Help! C# calling Java Program

  • Thread starter Thread starter David
  • Start date Start date
D

David

Hi,

I am writing a C# program and want to run a java application and pass it a
filename as a parameter. I want to be able to write a method in C# that
will run this Java app for me. Eg. I want to run the following command:

java MyApplication filename.extension

Can anyone help me?

Many thanks,
David.
 
David said:
I am writing a C# program and want to run a java application and pass it a
filename as a parameter. I want to be able to write a method in C# that
will run this Java app for me. Eg. I want to run the following command:

java MyApplication filename.extension

Can anyone help me?

Sure - look at the System.Diagnostics.Process and ProcessStartInfo
classes. The "about" page for ProcessStartInfo gives a good example.
 
Thanks for that Jon,
I have written the following code, but I am having a few problems. Does the
java program need to be an executable to run or is there any way I can
simply run a "java program_name" style command?

using System;
using System.Diagnostics;
using System.ComponentModel;

namespace MyProcessSample{

public class MyProcess{

public static void Main(){
try{
MyProcess myProcess = new MyProcess();
Process.Start("java XMLParse filename.txt"); }
catch(Exception e){
Console.WriteLine(e); }
}
}
}

Cheers,
David.
 
David said:
Thanks for that Jon,
I have written the following code, but I am having a few problems. Does the
java program need to be an executable to run or is there any way I can
simply run a "java program_name" style command?

using System;
using System.Diagnostics;
using System.ComponentModel;

namespace MyProcessSample{

public class MyProcess{

public static void Main(){
try{
MyProcess myProcess = new MyProcess();
Process.Start("java XMLParse filename.txt"); }
catch(Exception e){
Console.WriteLine(e); }
}
}
}

Well, what problems are you having? Is it managing to find Java to
start with?

Rather than use the version of Process.Start which takes a single
string parameter, I suggest you use the version which takes two
parameters - one for the executable and one for the arguments.
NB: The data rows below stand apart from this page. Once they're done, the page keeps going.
theorem appendOvf_keeps {s₀ s : State} (h : Keeps s₀ s) {a : Nat} :
    Keeps s₀ (appendOvf s a).1 := by
  unfold appendOvf
  repeat' (first
    | with_reducible assumption | (unfold x; clear x)
    | (extract_lets +onlyGivenNames x; first | (refine Keeps.bind (s := s₀) (x := x) ?_ ?_; intro _; clear_value x; revert x; intros) | (clear_value x; revert x; intros))
    | split | with_reducible apply appendScale_keeps | with_reducible apply poke_keeps | dsimp -zeta only)

theorem finishFwd_keeps {s₀ s : State} (h : Keeps s₀ s) {h : Nat} {x : Cmd} {r m : Nat} :
    Keeps s₀ (finishFwd s h x r m) := by
  unfold finishFwd
  repeat' (first
    | with_reducible assumption | (unfold x; clear x)
    | (extract_lets +onlyGivenNames x; first | (refine Keeps.bind (s := s₀) (x := x) ?_ ?_; intro _; clear_value x; revert x; intros) | (clear_value x; revert x; intros))
    | split | with_reducible apply unitAt_keeps | (with_reducible apply orFail_keeps; intro _ _ _)
    | with_reducible apply touchRanges_keeps | with_reducible apply writeRanges_keeps | with_reducible apply poke_keeps
    | with_reducible apply appendOvf_keeps | with_reducible apply wr_keeps | with_reducible apply storeBlockAt_keeps
    | with_reducible apply holdBack_keeps | with_reducible apply notices_keeps | with_reducible apply cmdDone_keeps
    | (with_reducible apply Keeps.foldl; intro _ _ _) | (with_reducible apply Keeps.foldl_fst; intro _ _ _)
    | (with_reducible apply Keeps.foldl_snd; intro _ _ _)
    | (with_reducible apply Keeps.fst (e := by with_reducible assumption))
    | (with_reducible apply Keeps.snd (e := by with_reducible assumption))
    | (with_reducible apply Keeps.fst_eq (e := by with_reducible assumption))
    | (with_reducible apply Keeps.snd_eq (e := by with_reducible assumption)) | dsimp -zeta only
    | with_reducible apply Keeps.upd)

theorem amaxGo_keeps {s₀ s : State} (h : Keeps s₀ s) {c : Coll} :
    Keeps s₀ (amaxGo s c) := by
  unfold amaxGo
  repeat' (first
    | with_reducible assumption | (unfold x; clear x)
    | (extract_lets +onlyGivenNames x; first | (refine Keeps.bind (s := s₀) (x := x) ?_ ?_; intro _; clear_value x; revert x; intros) | (clear_value x; revert x; intros))
    | split | with_reducible apply consumeAll_keeps | with_reducible apply failAt_keeps | with_reducible apply feedAll_keeps
    | with_reducible apply finishFwd_keeps | with_reducible apply endColl_keeps | with_reducible apply finishCmds_keeps
    | (with_reducible apply Keeps.foldl; intro _ _ _) | (with_reducible apply Keeps.foldl_fst; intro _ _ _)
    | (with_reducible apply Keeps.foldl_snd; intro _ _ _)
    | (with_reducible apply Keeps.fst (e := by with_reducible assumption))
    | (with_reducible apply Keeps.snd (e := by with_reducible assumption))
    | (with_reducible apply Keeps.fst_eq (e := by with_reducible assumption))
    | (with_reducible apply Keeps.snd_eq (e := by with_reducible assumption)) | dsimp -zeta only
    | with_reducible apply Keeps.upd)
From the documentation for the version you called:

<quote>
This overload does not allow command-line arguments for the process.
</quote>
 
Thanks Jon,

I took your advice and I run a batch file now instead of "java myApp" and
use the double parameter method.

Cheers for your help,
David.
 
David said:
I took your advice and I run a batch file now instead of "java myApp" and
use the double parameter method.

Hang on though - I certainly didn't suggest a batch file! That strikes
me as horribly ugly. Just use the double parameter method with "java"
as the first parameter and "XMLParse filename.txt" as the second
parameter.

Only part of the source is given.